- [WORK TASK]: Transcribe exactly the span of lines that begins the records and ends with the line holding "theorem State.endStart_mem (s", both boundary lines included.
[Opening DATA RECORDS section]
/-! ## State.endStart -/

@[simp] theorem State.endStart_pk (s : State) (ph : Phase) :
    (s.endStart ph).pk = { s.pk with phase := ph } := (rfl)
@[simp] theorem State.endStart_site (s : State) (ph : Phase) :
    (s.endStart ph).site = s.site := (rfl)
@[simp] theorem State.endStart_link (s : State) (ph : Phase) :
    (s.endStart ph).link = s.link := (rfl)
@[simp] theorem State.endStart_proto (s : State) (ph : Phase) :
    (s.endStart ph).proto = { s.proto with windows := Vector.replicate 7 (Vector.replicate 16 Window16.reset) } := (rfl)
@[simp] theorem State.endStart_mem (s : State) (ph : Phase) :
    (s.endStart ph).mem = s.mem := (rfl)
@[simp] theorem State.endStart_regions (s : State) (ph : Phase) :
    (s.endStart ph).regions = s.regions := (rfl)
@[simp] theorem State.endStart_clusters (s : State) (ph : Phase) :
    (s.endStart ph).clusters = s.clusters := (rfl)
@[simp] theorem State.endStart_power (s : State) (ph : Phase) :
    (s.endStart ph).power = s.power := (rfl)
@[simp] theorem State.endStart_ao (s : State) (ph : Phase) :
    (s.endStart ph).ao = s.ao := (rfl)
@[simp] theorem State.endStart_sec (s : State) (ph : Phase) :
    (s.endStart ph).sec = s.sec := (rfl)
@[simp] theorem State.endStart_vault (s : State) (ph : Phase) :
    (s.endStart ph).vault = s.vault := (rfl)
@[simp] theorem State.endStart_life (s : State) (ph : Phase) :
    (s.endStart ph).life = s.life := (rfl)
@[simp] theorem State.endStart_outbox (s : State) (ph : Phase) :
    (s.endStart ph).outbox = s.outbox := (rfl)
@[simp] theorem State.endStart_freeCtr (s : State) (ph : Phase) :
    (s.endStart ph).freeCtr = s.freeCtr := (rfl)
@[simp] theorem State.endStart_pending (s : State) (ph : Phase) :
    (s.endStart ph).pending = s.pending := (rfl)

end Sys2Proof.Machine
end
[Closing DATA RECORDS section]
- [ANSWER TO THE EXERCISE]:
/-! ## State.endStart -/

@[simp] theorem State.endStart_pk (s : State) (ph : Phase) :
    (s.endStart ph).pk = { s.pk with phase := ph } := (rfl)
@[simp] theorem State.endStart_site (s : State) (ph : Phase) :
    (s.endStart ph).site = s.site := (rfl)
@[simp] theorem State.endStart_link (s : State) (ph : Phase) :
    (s.endStart ph).link = s.link := (rfl)
@[simp] theorem State.endStart_proto (s : State) (ph : Phase) :
    (s.endStart ph).proto = { s.proto with windows := Vector.replicate 7 (Vector.replicate 16 Window16.reset) } := (rfl)
@[simp] theorem State.endStart_mem (s : State) (ph : Phase) :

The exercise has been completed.